Holiday Notice:
The Frontline Support team will be slow to respond December 17-18 due to an institute-wide retreat and offline December 22- January 1, while the institute is closed. Thank you for your patience during these next few weeks. Happy Holidays!

1bp deletion (Sanger confirmed) not called with HaplotypeCaller and UnifiedGenotyper

sanderpajusalusanderpajusalu Tartu, EstoniaMember

Dear GATK Team,

I have encountered a problem while doing a variant calling. I received raw reads from sequencing company and wanted to do some analysis myself. I did everything according to GATK best practices and everything was fine until I looked at VCF file for called variants and I did not find the variant which was reported to me from sequencing company as a disease causing mutation and therefore was the only one I especially searched for. It is a 1bp heterozygous deletion, which can be seen in IGV picture attached to this post. I have tried to change parameters for both HaplotypeCaller and UnifiedGenotyper, but nothing has made them to call this indel.
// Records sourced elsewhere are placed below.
-- ==== Sys2Proof/Tests/Slice0.lean ====
section
/-! SUPPORT. The model's own tests: the checks of WellFormed, words written out from the spec's encodings, one-step tests
with the values of 95_test_vectors.md, and a witness of the hypotheses of every statement that has some. -/

namespace Sys2Proof.Tests.Slice0

open Sys2Proof Sys2Proof.Machine

/-! WellFormed and the canonical spellings (R72, R77) -/

theorem test_wellFormed_refuses_jpV0_with_another_x : (Instr.jpV0 0x200 3).wellFormed = false := by decide
theorem test_wellFormed_accepts_jpV0 : (Instr.jpV0 0x300 3).wellFormed = true := by decide
theorem test_canonical_refuses_cls_digit : (Instr.cls 1).canonical = false := by decide
theorem test_canonical_refuses_ret_digit : (Instr.ret 1).canonical = false := by decide
theorem test_canonical_refuses_seReg_digit : (Instr.seReg 0 0 1).canonical = false := by decide
theorem test_canonical_refuses_sneReg_digit : (Instr.sneReg 0 0 1).canonical = false := by decide

/-! Words from the patterns of R76 and from 95_test_vectors.md section 2 -/

theorem test_decode_cls : decodeTableWord 16 0x00E0 = some (.cls 0) := by decide
theorem test_decode_cls_ignored_digit : decodeTableWord 16 0x0AE0 = some (.cls 0xA) := by decide
theorem test_decode_ret : decodeTableWord 16 0x00EE = some (.ret 0) := by decide
theorem test_decode_ret_ignored_digit : decodeTableWord 16 0x0AEE = some (.ret 0xA) := by decide
theorem test_decode_jp : decodeTableWord 16 0x1ABC = some (.jp 0xABC) := by decide
theorem test_decode_call : decodeTableWord 16 0x2300 = some (.call 0x300) := by decide
theorem test_decode_seImm : decodeTableWord 16 0x3A05 = some (.seImm 0xA 0x05) := by decide
theorem test_decode_sneImm : decodeTableWord 16 0x4A05 = some (.sneImm 0xA 0x05) := by decide
theorem test_decode_seReg : decodeTableWord 16 0x5AB3 = some (.seReg 0xA 0xB 3) := by decide
theorem test_decode_ldImm : decodeTableWord 16 0x6FFF = some (.ldImm 0xF 0xFF) := by decide
theorem test_decode_addImm : decodeTableWord 16 0x7A02 = some (.addImm 0xA 0x02) := by decide
theorem test_decode_ldReg : decodeTableWord 16 0x8120 = some (.ldReg 1 2) := by decide
theorem test_decode_orReg : decodeTableWord 16 0x8121 = some (.orReg 1 2) := by decide
theorem test_decode_andReg : decodeTableWord 16 0x8F12 = some (.andReg 0xF 1) := by decide
theorem test_decode_xorReg : decodeTableWord 16 0x8113 = some (.xorReg 1 1) := by decide
theorem test_decode_addReg : decodeTableWord 16 0x8AB4 = some (.addReg 0xA 0xB) := by decide
theorem test_decode_subReg : decodeTableWord 16 0x8125 = some (.subReg 1 2) := by decide
theorem test_decode_shrReg : decodeTableWord 16 0x8126 = some (.shrReg 1 2) := by decide
theorem test_decode_subnReg : decodeTableWord 16 0x8127 = some (.subnReg 1 2) := by decide
theorem test_decode_shlReg : decodeTableWord 16 0x812E = some (.shlReg 1 2) := by decide
theorem test_decode_sneReg : decodeTableWord 16 0x9120 = some (.sneReg 1 2 0) := by decide
theorem test_decode_ldI : decodeTableWord 16 0xA050 = some (.ldI 0x050) := by decide
theorem test_decode_jpV0 : decodeTableWord 16 0xB2FF = some (.jpV0 0x2FF 2) := by decide
theorem test_decode_rnd : decodeTableWord 16 0xC30F = some (.rnd 3 0x0F) := by decide
theorem test_decode_drw : decodeTableWord 16 0xD9A7 = some (.drw 9 0xA 7) := by decide
theorem test_decode_skp : decodeTableWord 16 0xE19E = some (.skp 1) := by decide
theorem test_decode_sknp : decodeTableWord 16 0xE1A1 = some (.sknp 1) := by decide
theorem test_decode_ldVxDt : decodeTableWord 16 0xF507 = some (.ldVxDt 5) := by decide
theorem test_decode_ldVxK : decodeTableWord 16 0xF30A = some (.ldVxK 3) := by decide
theorem test_decode_ldDtVx : decodeTableWord 16 0xF515 = some (.ldDtVx 5) := by decide
theorem test_decode_ldStVx : decodeTableWord 16 0xF518 = some (.ldStVx 5) := by decide
theorem test_decode_addI : decodeTableWord 16 0xF31E = some (.addI 3) := by decide
theorem test_decode_ldF : decodeTableWord 16 0xF029 = some (.ldF 0) := by decide
theorem test_decode_ldB : decodeTableWord 16 0xF333 = some (.ldB 3) := by decide
theorem test_decode_storeRegs : decodeTableWord 16 0xF355 = some (.storeRegs 3) := by decide
theorem test_decode_loadRegs : decodeTableWord 16 0xF365 = some (.loadRegs 3) := by decide
theorem test_decode_rejects_0000 : decodeTableWord 16 0x0000 = none := by decide
theorem test_decode_rejects_00E1 : decodeTableWord 16 0x00E1 = none := by decide
theorem test_decode_rejects_8AB8 : decodeTableWord 16 0x8AB8 = none := by decide
theorem test_decode_rejects_E19F : decodeTableWord 16 0xE19F = none := by decide
theorem test_decode_rejects_F31F : decodeTableWord 16 0xF31F = none := by decide
theorem test_decode_truncated : decode [0x12] = .error .truncated := rfl
theorem test_encode_bytes_big_endian : encodeBytes (.drw 9 0xA 7) = [0xD9, 0xA7] := by decide
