-- ==== Sys2Proof/WellFormed.lean ====
section
/-! DEFINITION. Well-formedness of instructions. Every term of `Instr` is encodable by its operand types: there is no
reserved-but-defined encoding and no register an index cannot name (spec/30_encoding.md R95, R96), so nothing is checked
for the encoding. What the spec does call a property of "well-formed programs" (spec/10_state.md R22, R27;
spec/70_reset_and_hazards.md R281 a and b) is checked here, one instruction at a time. These checks are premises a claim
about a program may use; the decoder and the machine never consult them (log 29). -/

namespace Sys2Proof

/-- The target of a jump or call is even (spec/10_state.md R27, spec/70_reset_and_hazards.md R281 b). The indexed jump has no
target of its own: it depends on V0. -/
def Instr.evenTarget : Instr → Bool
  | .jp nnn => nnn.toNat % 2 == 0
  | .call nnn => nnn.toNat % 2 == 0
  | _ => true

/-- No flag-writing arithmetic instruction has VF as its `x`, so no result is lost under the flag (spec/10_state.md R22,
spec/41_load_alu.md R140, entry U3 of spec/93_implementation_defined.md). -/
def Instr.sparesFlag : Instr → Bool
  | .addReg x _ => x != flagReg
  | .subReg x _ => x != flagReg
  | .shr x _ => x != flagReg
  | .subnReg x _ => x != flagReg
  | .shl x _ => x != flagReg
  | _ => true

/-- The discipline of "well-formed programs" that one instruction can show. -/
def Instr.wellFormed (i : Instr) : Bool := i.evenTarget && i.sparesFlag

end Sys2Proof
end

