-- ==== Sys2Proof/Machine/Cycle.lean ====
section
/-! DEFINITION. One step of the machine in each run state (spec/70_reset_and_hazards.md R270, R271). -/

namespace Sys2Proof.Machine

/-- One CPU step (spec/70_reset_and_hazards.md R270): the fetch check, the fetch, the advance of `pc` before executing, the
decode, the execute phase. -/
def cpuStep (s : State) : Result :=
  if memSize - 2 < s.pc then .next s.raisePcOutOfBounds
  else
    match decodeWord s.fetchWord with
    | .ok i => exec i (s.setPc (s.pc + 2))
    | .error _ => .next ((s.setPc (s.pc + 2)).invalidOpcode s.pc s.fetchWord)

/-- A step in RUNNING: the CPU's, unless the outside world has the turn (spec/60_exceptions.md R239, log 2). -/
def runningStep (s : State) : Result :=
  match s.env.turns with
  | [] => cpuStep s
  | .cpu :: _ => cpuStep s.dropTurn
  | .outside e :: _ => .next (s.dropTurn.outsideStep e)

/-- A step in WAIT_KEY: the CPU has none, so its turn changes nothing; an outside step happens when it has the turn; with no
turn scripted, what the outside world does is a free value (spec/44_keypad_timers_system.md R204, spec/60_exceptions.md R250,
log 3). -/
def waitStep (s : State) : Result :=
  match s.env.turns with
  | [] =>
    match Config.freeOutside s.env.draws with
    | none => .next s.countDraw
    | some e => .next (s.countDraw.outsideStep e)
  | .cpu :: _ => .next s.dropTurn
  | .outside e :: _ => .next (s.dropTurn.outsideStep e)

/-- Put an opcode at `pc`, high byte first, and make the CPU's fetch the next step: the run is RUNNING and no other turn is
scripted (log 23). -/
def State.placeWord (s : State) (op : Word) : State :=
  { s.writeBytes s.pc (opcodeBytes op) with RS := .running, env := { s.env with turns := [] } }

end Sys2Proof.Machine
end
The last command I used was:

java -jar ~/NGS_programs/GenomeAnalysisTK-2.8-1-g932cd3a/GenomeAnalysisTK.jar -T UnifiedGenotyper -R ~/NGS_data/hg19/ucsc.hg19.fasta -I KO002_P.merged.dedup.realn.bam -stand_call_conf 20 -stand_emit_conf 1 -L chr6:157097064-157533913 -o ARID1B/ARID1B_UG_emit1_call20_INDEL.vcf -glm INDEL

I also have tried lowering the -minIndelCnt, -minIndelFrac arguments, and maximized the --max_deletion_fraction while using UG. But nothing helped.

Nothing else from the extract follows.